Engineering, Computer Science and Visual Arts Integrated Complex
1515 Ste-Catherine St. W.
Room 10.625

Accessible location

Yes - See details

“No matter the setup, the ethical responsibility of a documentary film falls on its director. You have no way of knowing what you’ll end up having to be responsible for when you start making a film. Doing this takes either great courage or a great deal of obliviousness.” (Pirjo Honkasalo).

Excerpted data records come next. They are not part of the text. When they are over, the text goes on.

-- ==== Sys2Proof/Machine/Absence.lean ====
section
/-!
DEFINITION. Absence: the data-path restart and PCIe resets as commands (R61, R106, R108, R159, R457), entering and leaving
Recess (R87 to R90, R218), and the board sensor bus (R556).
-/
namespace Sys2Proof.Machine

/-! ## Discarding the packets held (R62 step 4, R88 step 3) -/

/-- One packet of a pipe is discarded, with the task that works on it. -/
def discardDesc (now : BellSt) (d : Dev) (i : Nat) : Dev :=
  match d.desc i with
  | none => d
  | some x =>
    match d.tutors.tasks.find? (fun (t : TaskRec) => t.desc == some i) with
    | some t =>
      let d := match t.state with
        | .running u => d.idleTutor u
        | _ => d
      discardTask now none d t
    | none => dropVerdict now (d.unpark x.id) x

/-- Every packet in the pipes, the queues and the buffer is discarded; a TX_FRAME descriptor whose copy was queued ends
without a stamp (R507). -/
def discardPackets (now : BellSt) (d : Dev) : Dev :=
  let d := (d.descs.map (fun (x : Desc) => x.id)).foldl (discardDesc now) d
  let copies := d.switch.queues.flatMap (fun (e : Nat × List Copy) => e.2) ++ d.switch.macq.flatMap (fun (e : Nat × List Copy) => e.2)
  let d := copies.foldl finishDropped d
  let d := (d.switch.frames.map Prod.fst).foldl (freeFrame now) d
  { d with
    descs := []
    ports := { d.ports with arrivals := [], control := [] }
    switch := { d.switch with frames := [], egress := [], queues := [], macq := [], flush := [] } }

/-! ## Restart and PCIe resets -/

/-- A PCIe reset (R106, R108, R457): configuration space, MSI-X state and class RING; every ring stops without publishing
its head, its segmentation requests end, and a transaction that K owns is aborted (R159). -/
def pcieReset (d : Dev) : Dev :=
  let d := if d.rd M.TXN_OWNER = 1 then txnAbort d else d
  let d := resetPcie d
  segReap { d with segs := d.segs.map SegReq.orphan }

/-- PERST_N_ASSERT (R108): the link is down with it. -/
def perstAssert (d : Dev) : Dev :=
  let d := pcieReset d
  { d.wr M.PCIE_LINK 0 with pins := { d.pins with perstHigh := false }, start := { d.start with pcieUp := false } }

/-! ## Recess (R87 to R90, R218) -/

/-- The wake-port conditions of R218. -/
def wakePortsOk (d : Dev) : Bool :=
  let ports := (List.range 256).filter (fun p => d.on (M.PORT_WAKE_ENABLE p))
  decide (ports.length ≤ 8) &&
    ports.all (fun p => (List.range 16).all (fun k => !bitOf (d.rd (M.PORT_WAKE_ENABLE p)) k || (d.ab (patternAddr p k + 0x94)).toNat == 0))

/-- The first condition of R88 that does not hold: ST_OK where all hold. Before READY no palette is active. -/
def recessCheck (d : Dev) : Nat :=
  if bitOf Config.features 7 = false then St.NOT_ALLOWED
  else if d.palette ≠ 3 ∨ d.start.state = .mainOff ∨ d.start.state = .starting ∨ d.start.state = .hold ∨ d.start.state = .failed then St.NOT_ALLOWED
  else if d.txn.state = .opened ∨ d.start.state = .restarting ∨ d.start.recess ≠ .awake then St.BUSY
  else if wakePortsOk d = false then St.INCONSISTENT
  else St.OK

/-- RECESS_ENTER (R88): the checks, then steps 1 and 2; READY falls at the next bell. -/
def recessEnter (_ : Nat) (d : Dev) : Nat × Dev :=
  let st := recessCheck d
  if st ≠ St.OK then (st, d.wr M.RECESS_STATUS st) else
  let d : Dev := { d with
    start := { d.start with recess := .entering, fallDue := true, wakeLatch := none, drained := false }
    roll := { d.roll with recessLesson := 0 } }
  (St.OK, (d.wr M.RECESS_STATUS St.PENDING).goes .recess)

/-- RECESS_DRAIN_TIMEOUT (R88 step 3): 1 ms after READY fell, the packets left are discarded and counted. -/
def recessDrainTimeout (now : BellSt) (d : Dev) : Dev :=
  if d.start.recess = .entering ∧ d.start.fallDue = false ∧ d.start.drained = false then
    let d := discardPackets now (d.addTo M.CNT_RECESS_DISCARD d.switch.frames.length)
    { d with start := { d.start with drained := true } }
  else d

/-- The Front Row is lost after the write-back of every dirty line (R87, R88 step 4), which counts (R296); in a channel out of service
the write is lost too. -/
def frontLost (d : Dev) : Dev :=
  let put (d : Dev) (slot : Nat) (data : BitVec 512) : Dev := if d.chServes (d.placeOf slot).1 then (d.store slot data.toNat).bump M.CNT_FR_WRITEBACK else d
  let d := d.roll.wb.foldl (fun d (l : WbLine) => put d l.slot l.data) d
  let d := d.roll.late.foldl (fun d (l : Nat × BitVec 512) => put d l.1 l.2) d
  let d := d.roll.lines.foldl (fun d (e : Nat × Option Line) => match e.2 with
    | some l => if l.dirty then put d l.slot l.data else d
    | none => d) d
  { d with
    roll := { d.roll with lines := [], hands := [], wb := [], late := [], reads := [], sweepSet := 0 }
    pipes := d.pipes.map (fun (e : Nat × Pipe) => (e.1, { e.2 with reads := [], missQueue := [] })) }

/-- A channel enters self-refresh, its requests done (R88 step 5, R446); one that is in self-refresh stays so. -/
def channelSleeps (d : Dev) (ch : Nat) : Dev :=
  if d.rd (M.MEMCH_STATE ch) = 2 then (let d := sleepChannel d ch; d.setChannel ch { d.channel ch with reqs := [] })
  else if d.chServes ch then d.setChannel ch { d.channel ch with reqs := [] } else d

/-- The tutors are gated (R88 step 5): a task that holds no packet goes back to wait for the wake. -/
def tutorsGated (d : Dev) : Dev :=
  d.tutors.tasks.foldl (fun d (t : TaskRec) => match t.state with
    | .running u => (d.putBack t).idleTutor u
    | .preempted u => let d := d.putBack t; d.setTutor u { d.tutor u with levels := [] }
    | _ => d) d

/-- RECESS_ENTRY_COMPLETE (R88 steps 4 to 6): a wake latched while entry ran begins at once (R89). -/
def recessEntryComplete (now : BellSt) (d : Dev) : Dev :=
  if d.start.recess ≠ .entering ∨ d.start.fallDue = true then d else
  let d := if d.start.drained then d else recessDrainTimeout now d
  let d := frontLost d
  let d := ((List.range 256).filter (fun p => !d.on (M.PORT_WAKE_ENABLE p))).foldl (portDown now) d
  let d := (List.range 16).foldl channelSleeps (tutorsGated d)
  let d := { d with start := { d.start with recess := .recess } }.wr M.RECESS_STATUS St.OK
  match d.start.wakeLatch with
  | some (c, p, k) => recessWake now d c p k
  | none => d

/-- RECESS_EXIT (R89): cause 2 over PCIe, 3 over Denlys; without effect while no Recess is entered or running. -/
def recessExit (now : BellSt) (who : Principal) (_ : Nat) (d : Dev) : Nat × Dev :=
  let cause := match who with
    | .d _ => 3
    | _ => 2
  if d.start.recess = .awake ∨ d.start.recess = .waking then (St.OK, d) else
  (St.OK, (recessWake now d cause 0 0).wr M.RECESS_STATUS St.PENDING)

/-- RECESS_WAKE_COMPLETE (R90 steps 2 to 4). -/
def recessWakeComplete (now : BellSt) (d : Dev) : Dev :=
  if d.start.recess ≠ .waking then d else
  let d := (List.range 16).foldl (fun d ch => if d.rd (M.MEMCH_STATE ch) = 3 then d.wr (M.MEMCH_STATE ch) 2 else d) d
  let d := if 2 ^ 23 ≤ d.roll.recessLesson then
      { d with roll := { d.roll with wakeLesson := some now.lesson.toNat, sweepPartial := d.rd M.ROLL_CALL_POSITION != 0 } }
    else d
  let d := { d with tcamCopies := [], start := { d.start with recess := .awake, wakeLatch := none, drained := false } }
  ((d).wr M.RECESS_STATUS St.OK |>.goes .ready).setReady true

/-! ## Commands -/

/-- PERST_N_ASSERT (R108). -/
def execPerstNAssert (s : State) : Host.Outcome State Fault Refusal :=
  s.onDev (fun _ d => perstAssert d)

/-- FUNCTION_LEVEL_RESET (R457). -/
def execFunctionLevelReset (s : State) : Host.Outcome State Fault Refusal :=
  s.onDie (fun _ d => pcieReset d)

/-- DATAPATH_RESTART (R61). -/
def execDatapathRestart (a : Acc) (s : State) : Host.Outcome State Fault Refusal :=
  s.onDev (fun _ d => (d.trigger a M.DATAPATH_RESTART (datapathRestart txnAbortNow)).2)

/-- RECESS_ENTER (R88). -/
def execRecessEnter (a : Acc) (s : State) : Host.Outcome State Fault Refusal :=
  s.onDev (fun _ d => (d.trigger a M.RECESS_ENTER recessEnter).2)

/-- RECESS_DRAIN_TIMEOUT (R88). -/
def execRecessDrainTimeout (s : State) : Host.Outcome State Fault Refusal :=
  s.onDie (fun now d => recessDrainTimeout now d)

/-- RECESS_ENTRY_COMPLETE (R88). -/
def execRecessEntryComplete (s : State) : Host.Outcome State Fault Refusal :=
  s.onDie (fun now d => recessEntryComplete now d)

/-- RECESS_EXIT (R89). -/
def execRecessExit (a : Acc) (s : State) : Host.Outcome State Fault Refusal :=
  s.onDev (fun now d => (d.trigger a M.RECESS_EXIT (recessExit now a.who)).2)

/-- RECESS_WAKE_COMPLETE (R90). -/
def execRecessWakeComplete (s : State) : Host.Outcome State Fault Refusal :=
  s.onDie (fun now d => recessWakeComplete now d)

/-- I2C_STRETCH_TIMEOUT (R556). -/
def execI2cStretchTimeout (s : State) : Host.Outcome State Fault Refusal :=
  s.onDev (fun _ d => if d.start.island.answers then d.emit .i2cStop else d)

end Sys2Proof.Machine
end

This workshop invites members of the community who work with documentary photography and/or film to come together and ask questions around how we address the violence of visual representation. How can we work with the lives of real people without being extractive or exposing our protagonists to harm, particularly when working with groups who have historically been victimized – either in the name of science or art – by film and other visual media? How can we work with visual methods in ways that break down hierarchies, rather than reinforce colonialist structures that equate seeing with knowing? What can protocols of ongoing consent look like? And what artistic approaches can help us to make our work more relational and accountable?

An experiment in thinking together, this is a space to bring our own work and experiences, ask some uncomfortable questions, and support each other in committing to intentional, responsible uses of visual documentary forms.

Masking is encouraged at this event. Please do not attend if you are feeling poorly or have cold symptoms.

About the speaker

VMS coordinator and HUMA PhD candidate Magdalena Hutter has been making documentary films for 20 years, both as a director and a camera woman. In her research-creation dissertation project she uses oral history and documentary film to explore fatness as method in dance and movement art.